(Stored dataset items)
-- ==== Sys2Proof/Laws/Decode.lean ====
section
/-! SUPPORT. Where each bit of an encoded word comes from (30_encoding R41 to R46), and what the field
extractions read from it. -/

namespace Sys2Proof

/-! ## Layouts: bit i of each format's word -/

theorem encodeI_bit (op : BitVec 7) (f3 : BitVec 3) (rd rs1 : RegIdx) (imm : BitVec 12) (i : Nat) :
    (encodeI op f3 rd rs1 imm).getLsbD i =
      if i < 7 then op.getLsbD i
      else if i < 12 then rd.getLsbD (i - 7)
      else if i < 15 then f3.getLsbD (i - 12)
      else if i < 20 then rs1.getLsbD (i - 15)
      else imm.getLsbD (i - 20) := by
  unfold encodeI
  show @BitVec.getLsbD (12 + 5 + 3 + 5 + 7) _ _ = _
  simp only [BitVec.getLsbD_append, Nat.sub_sub]
  repeat' split
  all_goals first | rfl | (exfalso; omega)

theorem encodeR_eq_encodeI : encodeR = encodeI := rfl

theorem encodeU_bit (op : BitVec 7) (rd : RegIdx) (imm : BitVec 20) (i : Nat) :
    (encodeU op rd imm).getLsbD i =
      if i < 7 then op.getLsbD i
      else if i < 12 then rd.getLsbD (i - 7)
      else imm.getLsbD (i - 12) := by
  unfold encodeU
  show @BitVec.getLsbD (20 + 5 + 7) _ _ = _
  simp only [BitVec.getLsbD_append, Nat.sub_sub]
  repeat' split
  all_goals first | rfl | (exfalso; omega)

theorem encodeJ_bit (op : BitVec 7) (rd : RegIdx) (off : BitVec 20) (i : Nat) (hi : i < 32) :
    (encodeJ op rd off).getLsbD i =
      if i < 7 then op.getLsbD i
      else if i < 12 then rd.getLsbD (i - 7)
      else if i < 20 then off.getLsbD (11 + (i - 12))
      else if i < 21 then off.getLsbD (10 + (i - 20))
      else if i < 31 then off.getLsbD (i - 21)
      else off.getLsbD (19 + (i - 31)) := by
  unfold encodeJ
  show @BitVec.getLsbD (1 + 10 + 1 + 8 + 5 + 7) _ _ = _
  simp only [BitVec.getLsbD_append, BitVec.getLsbD_extractLsb', Nat.sub_sub]
  repeat' split
  all_goals first | rfl | (exfalso; omega) | (simp <;> omega)

theorem encodeS_bit (op : BitVec 7) (f3 : BitVec 3) (rs2 rs1 : RegIdx) (imm : BitVec 12) (i : Nat)
    (hi : i < 32) :
    (encodeS op f3 rs2 rs1 imm).getLsbD i =
      if i < 7 then op.getLsbD i
      else if i < 12 then imm.getLsbD (i - 7)
      else if i < 15 then f3.getLsbD (i - 12)
      else if i < 20 then rs1.getLsbD (i - 15)
      else if i < 25 then rs2.getLsbD (i - 20)
      else imm.getLsbD (5 + (i - 25)) := by
  unfold encodeS
  show @BitVec.getLsbD (7 + 5 + 5 + 3 + 5 + 7) _ _ = _
  simp only [BitVec.getLsbD_append, BitVec.getLsbD_extractLsb', Nat.sub_sub]
  repeat' split
  all_goals first | rfl | (exfalso; omega) | (simp <;> omega)

theorem encodeB_bit (op : BitVec 7) (f3 : BitVec 3) (rs1 rs2 : RegIdx) (off : BitVec 12) (i : Nat)
    (hi : i < 32) :
    (encodeB op f3 rs1 rs2 off).getLsbD i =
      if i < 7 then op.getLsbD i
      else if i < 8 then off.getLsbD (10 + (i - 7))
      else if i < 12 then off.getLsbD (i - 8)
      else if i < 15 then f3.getLsbD (i - 12)
      else if i < 20 then rs1.getLsbD (i - 15)
      else if i < 25 then rs2.getLsbD (i - 20)
      else if i < 31 then off.getLsbD (4 + (i - 25))
      else off.getLsbD (11 + (i - 31)) := by
  unfold encodeB
  show @BitVec.getLsbD (1 + 6 + 5 + 5 + 3 + 4 + 1 + 7) _ _ = _
  simp only [BitVec.getLsbD_append, BitVec.getLsbD_extractLsb', Nat.sub_sub]
  repeat' split
  all_goals first | rfl | (exfalso; omega) | (simp <;> omega)

theorem encodeSystem_bit (x : BitVec 25) (i : Nat) :
    (encode (.halt x)).getLsbD i = if i < 7 then (115#7).getLsbD i else x.getLsbD (i - 7) := by
  show @BitVec.getLsbD (25 + 7) _ _ = _
  exact BitVec.getLsbD_append

/-! ## What the extractions read from an encoded word -/

/-- An n-bit field of a word is known from its bits. -/
theorem extractLsb'_eq_of_bits {n : Nat} {raw : Word} {lo : Nat} {f : BitVec n}
    (h : ∀ i, i < n → raw.getLsbD (lo + i) = f.getLsbD i) : raw.extractLsb' lo n = f := by
  refine BitVec.eq_of_getLsbD_eq fun i hi => ?_
  rw [BitVec.getLsbD_extractLsb', h i hi]
  simp [hi]

theorem opcodeOf_encodeI (op : BitVec 7) (f3 : BitVec 3) (rd rs1 : RegIdx) (imm : BitVec 12) :
    opcodeOf (encodeI op f3 rd rs1 imm) = op :=
  extractLsb'_eq_of_bits fun i hi => by
    rw [encodeI_bit, if_pos (by omega)]; simp

theorem funct3Of_encodeI (op : BitVec 7) (f3 : BitVec 3) (rd rs1 : RegIdx) (imm : BitVec 12) :
    funct3Of (encodeI op f3 rd rs1 imm) = f3 :=
  extractLsb'_eq_of_bits fun i hi => by
    rw [encodeI_bit, if_neg (by omega), if_neg (by omega), if_pos (by omega)]; simp

theorem opcodeOf_encodeU (op : BitVec 7) (rd : RegIdx) (imm : BitVec 20) :
    opcodeOf (encodeU op rd imm) = op :=
  extractLsb'_eq_of_bits fun i hi => by
    rw [encodeU_bit, if_pos (by omega)]; simp

theorem opcodeOf_encodeJ (op : BitVec 7) (rd : RegIdx) (off : BitVec 20) :
    opcodeOf (encodeJ op rd off) = op :=
  extractLsb'_eq_of_bits fun i hi => by
    rw [encodeJ_bit _ _ _ _ (by omega), if_pos (by omega)]; simp

theorem opcodeOf_encodeS (op : BitVec 7) (f3 : BitVec 3) (rs2 rs1 : RegIdx) (imm : BitVec 12) :
    opcodeOf (encodeS op f3 rs2 rs1 imm) = op :=
  extractLsb'_eq_of_bits fun i hi => by
    rw [encodeS_bit _ _ _ _ _ _ (by omega), if_pos (by omega)]; simp

theorem funct3Of_encodeS (op : BitVec 7) (f3 : BitVec 3) (rs2 rs1 : RegIdx) (imm : BitVec 12) :
    funct3Of (encodeS op f3 rs2 rs1 imm) = f3 :=
  extractLsb'_eq_of_bits fun i hi => by
    rw [encodeS_bit _ _ _ _ _ _ (by omega), if_neg (by omega), if_neg (by omega),
      if_pos (by omega)]
    simp

theorem opcodeOf_encodeB (op : BitVec 7) (f3 : BitVec 3) (rs1 rs2 : RegIdx) (off : BitVec 12) :
    opcodeOf (encodeB op f3 rs1 rs2 off) = op :=
  extractLsb'_eq_of_bits fun i hi => by
    rw [encodeB_bit _ _ _ _ _ _ (by omega), if_pos (by omega)]; simp

theorem funct3Of_encodeB (op : BitVec 7) (f3 : BitVec 3) (rs1 rs2 : RegIdx) (off : BitVec 12) :
    funct3Of (encodeB op f3 rs1 rs2 off) = f3 :=
  extractLsb'_eq_of_bits fun i hi => by
    rw [encodeB_bit _ _ _ _ _ _ (by omega), if_neg (by omega), if_neg (by omega),
      if_neg (by omega), if_pos (by omega)]
    simp

theorem opcodeOf_encode_halt (x : BitVec 25) : opcodeOf (encode (.halt x)) = 115#7 :=
  extractLsb'_eq_of_bits fun i hi => by
    rw [encodeSystem_bit, if_pos (by omega)]; simp

theorem rdOf_encodeI (op : BitVec 7) (f3 : BitVec 3) (rd rs1 : RegIdx) (imm : BitVec 12) :
    rdOf (encodeI op f3 rd rs1 imm) = rd :=
  extractLsb'_eq_of_bits fun i hi => by
    rw [encodeI_bit, if_neg (by omega), if_pos (by omega)]; simp

theorem rs1Of_encodeI (op : BitVec 7) (f3 : BitVec 3) (rd rs1 : RegIdx) (imm : BitVec 12) :
    rs1Of (encodeI op f3 rd rs1 imm) = rs1 :=
  extractLsb'_eq_of_bits fun i hi => by
    rw [encodeI_bit, if_neg (by omega), if_neg (by omega), if_neg (by omega), if_pos (by omega)]
    simp

theorem iFieldOf_encodeI (op : BitVec 7) (f3 : BitVec 3) (rd rs1 : RegIdx) (imm : BitVec 12) :
    iFieldOf (encodeI op f3 rd rs1 imm) = imm :=
  extractLsb'_eq_of_bits fun i hi => by
    rw [encodeI_bit, if_neg (by omega), if_neg (by omega), if_neg (by omega), if_neg (by omega)]
    simp

theorem rdOf_encodeU (op : BitVec 7) (rd : RegIdx) (imm : BitVec 20) :
    rdOf (encodeU op rd imm) = rd :=
  extractLsb'_eq_of_bits fun i hi => by
    rw [encodeU_bit, if_neg (by omega), if_pos (by omega)]; simp

theorem uFieldOf_encodeU (op : BitVec 7) (rd : RegIdx) (imm : BitVec 20) :
    uFieldOf (encodeU op rd imm) = imm :=
  extractLsb'_eq_of_bits fun i hi => by
    rw [encodeU_bit, if_neg (by omega), if_neg (by omega)]; simp

theorem rdOf_encodeJ (op : BitVec 7) (rd : RegIdx) (off : BitVec 20) :
    rdOf (encodeJ op rd off) = rd :=
  extractLsb'_eq_of_bits fun i hi => by
    rw [encodeJ_bit _ _ _ _ (by omega), if_neg (by omega), if_pos (by omega)]; simp

theorem rs1Of_encodeS (op : BitVec 7) (f3 : BitVec 3) (rs2 rs1 : RegIdx) (imm : BitVec 12) :
    rs1Of (encodeS op f3 rs2 rs1 imm) = rs1 :=
  extractLsb'_eq_of_bits fun i hi => by
    rw [encodeS_bit _ _ _ _ _ _ (by omega), if_neg (by omega), if_neg (by omega),
      if_neg (by omega), if_pos (by omega)]
    simp

theorem rs2Of_encodeS (op : BitVec 7) (f3 : BitVec 3) (rs2 rs1 : RegIdx) (imm : BitVec 12) :
    rs2Of (encodeS op f3 rs2 rs1 imm) = rs2 :=
  extractLsb'_eq_of_bits fun i hi => by
    rw [encodeS_bit _ _ _ _ _ _ (by omega), if_neg (by omega), if_neg (by omega),
      if_neg (by omega), if_neg (by omega), if_pos (by omega)]
    simp

theorem rs1Of_encodeB (op : BitVec 7) (f3 : BitVec 3) (rs1 rs2 : RegIdx) (off : BitVec 12) :
    rs1Of (encodeB op f3 rs1 rs2 off) = rs1 :=
  extractLsb'_eq_of_bits fun i hi => by
    rw [encodeB_bit _ _ _ _ _ _ (by omega), if_neg (by omega), if_neg (by omega),
      if_neg (by omega), if_neg (by omega), if_pos (by omega)]
    simp

theorem rs2Of_encodeB (op : BitVec 7) (f3 : BitVec 3) (rs1 rs2 : RegIdx) (off : BitVec 12) :
    rs2Of (encodeB op f3 rs1 rs2 off) = rs2 :=
  extractLsb'_eq_of_bits fun i hi => by
    rw [encodeB_bit _ _ _ _ _ _ (by omega), if_neg (by omega), if_neg (by omega),
      if_neg (by omega), if_neg (by omega), if_neg (by omega), if_pos (by omega)]
    simp

theorem systemRestOf_encode_halt (x : BitVec 25) : systemRestOf (encode (.halt x)) = x :=
  extractLsb'_eq_of_bits fun i hi => by
    rw [encodeSystem_bit, if_neg (by omega)]; simp

/-! ## Selection by opcode and funct3, and by mask and match (R49) -/

theorem select_eq_of {raw w : Word} (ho : opcodeOf raw = opcodeOf w) (hf : funct3Of raw = funct3Of w) :
    select raw = select w := by
  unfold select
  rw [ho, hf]

theorem getLsbD_mask7F : ∀ i, i < 32 → (0x0000007F#32).getLsbD i = decide (i < 7) := by decide

theorem getLsbD_mask707F :
    ∀ i, i < 32 → (0x0000707F#32).getLsbD i = decide (i < 7 ∨ 12 ≤ i ∧ i < 15) := by decide

theorem opcodeOf_bit (raw : Word) (i : Nat) (hi : i < 7) :
    (opcodeOf raw).getLsbD i = raw.getLsbD i := by simp [opcodeOf, hi]

theorem funct3Of_bit (raw : Word) (i : Nat) (hi : i < 3) :
    (funct3Of raw).getLsbD i = raw.getLsbD (12 + i) := by simp [funct3Of, hi]

/-- A row keyed by the opcode alone: the mask compares `raw[6:0]`. -/
theorem mask7F_eq_iff {raw p : Word} (hp : p &&& 0x0000007F#32 = p) :
    raw &&& 0x0000007F#32 = p ↔ opcodeOf raw = opcodeOf p := by
  constructor
  · rintro rfl
    refine BitVec.eq_of_getLsbD_eq fun i hi => ?_
    rw [opcodeOf_bit _ _ hi, opcodeOf_bit _ _ hi, BitVec.getLsbD_and, getLsbD_mask7F i (by omega)]
    simp [hi]
  · intro h
    refine BitVec.eq_of_getLsbD_eq fun i hi => ?_
    rw [← hp, BitVec.getLsbD_and, BitVec.getLsbD_and, getLsbD_mask7F i hi]
    by_cases hc : i < 7
    · rw [← opcodeOf_bit raw i hc, h, opcodeOf_bit _ _ hc]
    · simp [hc]

/-- A row keyed by opcode and funct3: the mask compares `raw[6:0]` and `raw[14:12]`. -/
theorem mask707F_eq_iff {raw p : Word} (hp : p &&& 0x0000707F#32 = p) :
    raw &&& 0x0000707F#32 = p ↔ opcodeOf raw = opcodeOf p ∧ funct3Of raw = funct3Of p := by
  constructor
  · rintro rfl
    constructor
    · refine BitVec.eq_of_getLsbD_eq fun i hi => ?_
      rw [opcodeOf_bit _ _ hi, opcodeOf_bit _ _ hi, BitVec.getLsbD_and,
        getLsbD_mask707F i (by omega)]
      simp [hi]
    · refine BitVec.eq_of_getLsbD_eq fun i hi => ?_
      rw [funct3Of_bit _ _ hi, funct3Of_bit _ _ hi, BitVec.getLsbD_and,
        getLsbD_mask707F (12 + i) (by omega)]
      simp [show 12 + i < 15 by omega]
  · rintro ⟨ho, hf⟩
    refine BitVec.eq_of_getLsbD_eq fun i hi => ?_
    rw [← hp, BitVec.getLsbD_and, BitVec.getLsbD_and, getLsbD_mask707F i hi]
    by_cases hc : i < 7
    · rw [← opcodeOf_bit raw i hc, ho, opcodeOf_bit _ _ hc]
    · by_cases hd : 12 ≤ i ∧ i < 15
      · obtain ⟨k, rfl⟩ := Nat.exists_eq_add_of_le hd.1
        rw [← funct3Of_bit raw k (by omega), hf, funct3Of_bit _ _ (by omega)]
      · simp [hc, hd]

/-! ## The decoder's outputs -/

/-- The decoded instruction is one of the selected case. -/
theorem case?_decode (raw : Word) : (decode raw).case? = select raw := by
  unfold decode
  cases select raw with
  | none => rfl
  | some c => cases c <;> rfl

@[simp] theorem decodeRecord_raw (raw : Word) : (decodeRecord raw).raw = raw := by
  unfold decodeRecord; split <;> rfl

@[simp] theorem decodeRecord_opcode (raw : Word) : (decodeRecord raw).opcode = opcodeOf raw := by
  unfold decodeRecord; split <;> rfl

/-- The halt bit is set for opcode 115 alone (R47). -/
theorem decodeRecord_halt (raw : Word) : (decodeRecord raw).halt = decide (opcodeOf raw = 115#7) := by
  unfold decodeRecord formatOf
  by_cases h : opcodeOf raw = 115#7
  · simp [h]
  · rw [if_neg h, decide_eq_false h]
    split <;> first | rfl | (rename_i hf; revert hf; repeat' split) <;> simp

end Sys2Proof
end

(ASSIGNED TASK) Taking the entries above, print exactly the lines starting at the line with "rw [encodeJ_bit _ _ _ _ (by omega), if_neg" and ending at the line with "theorem getLsbD_mask7F : ∀", both included.

(OUTPUT BELOW)
    rw [encodeJ_bit _ _ _ _ (by omega), if_neg (by omega), if_pos (by omega)]; simp

theorem rs1Of_encodeS (op : BitVec 7) (f3 : BitVec 3) (rs2 rs1 : RegIdx) (imm : BitVec 12) :
    rs1Of (encodeS op f3 rs2 rs1 imm) = rs1 :=
  extractLsb'_eq_of_bits fun i hi => by
    rw [encodeS_bit _ _ _ _ _ _ (by omega), if_neg (by omega), if_neg (by omega),
      if_neg (by omega), if_pos (by omega)]
    simp

theorem rs2Of_encodeS (op : BitVec 7) (f3 : BitVec 3) (rs2 rs1 : RegIdx) (imm : BitVec 12) :
    rs2Of (encodeS op f3 rs2 rs1 imm) = rs2 :=
  extractLsb'_eq_of_bits fun i hi => by
    rw [encodeS_bit _ _ _ _ _ _ (by omega), if_neg (by omega), if_neg (by omega),
      if_neg (by omega), if_neg (by omega), if_pos (by omega)]
    simp

theorem rs1Of_encodeB (op : BitVec 7) (f3 : BitVec 3) (rs1 rs2 : RegIdx) (off : BitVec 12) :
    rs1Of (encodeB op f3 rs1 rs2 off) = rs1 :=
  extractLsb'_eq_of_bits fun i hi => by
    rw [encodeB_bit _ _ _ _ _ _ (by omega), if_neg (by omega), if_neg (by omega),
      if_neg (by omega), if_neg (by omega), if_pos (by omega)]
    simp

theorem rs2Of_encodeB (op : BitVec 7) (f3 : BitVec 3) (rs1 rs2 : RegIdx) (off : BitVec 12) :
    rs2Of (encodeB op f3 rs1 rs2 off) = rs2 :=
  extractLsb'_eq_of_bits fun i hi => by
    rw [encodeB_bit _ _ _ _ _ _ (by omega), if_neg (by omega), if_neg (by omega),
      if_neg (by omega), if_neg (by omega), if_neg (by omega), if_pos (by omega)]
    simp

theorem systemRestOf_encode_halt (x : BitVec 25) : systemRestOf (encode (.halt x)) = x :=
  extractLsb'_eq_of_bits fun i hi => by
    rw [encodeSystem_bit, if_neg (by omega)]; simp

/-! ## Selection by opcode and funct3, and by mask and match (R49) -/

theorem select_eq_of {raw w : Word} (ho : opcodeOf raw = opcodeOf w) (hf : funct3Of raw = funct3Of w) :
    select raw = select w := by
  unfold select
  rw [ho, hf]

theorem getLsbD_mask7F : ∀ i, i < 32 → (0x0000007F#32).getLsbD i = decide (i < 7) := by decide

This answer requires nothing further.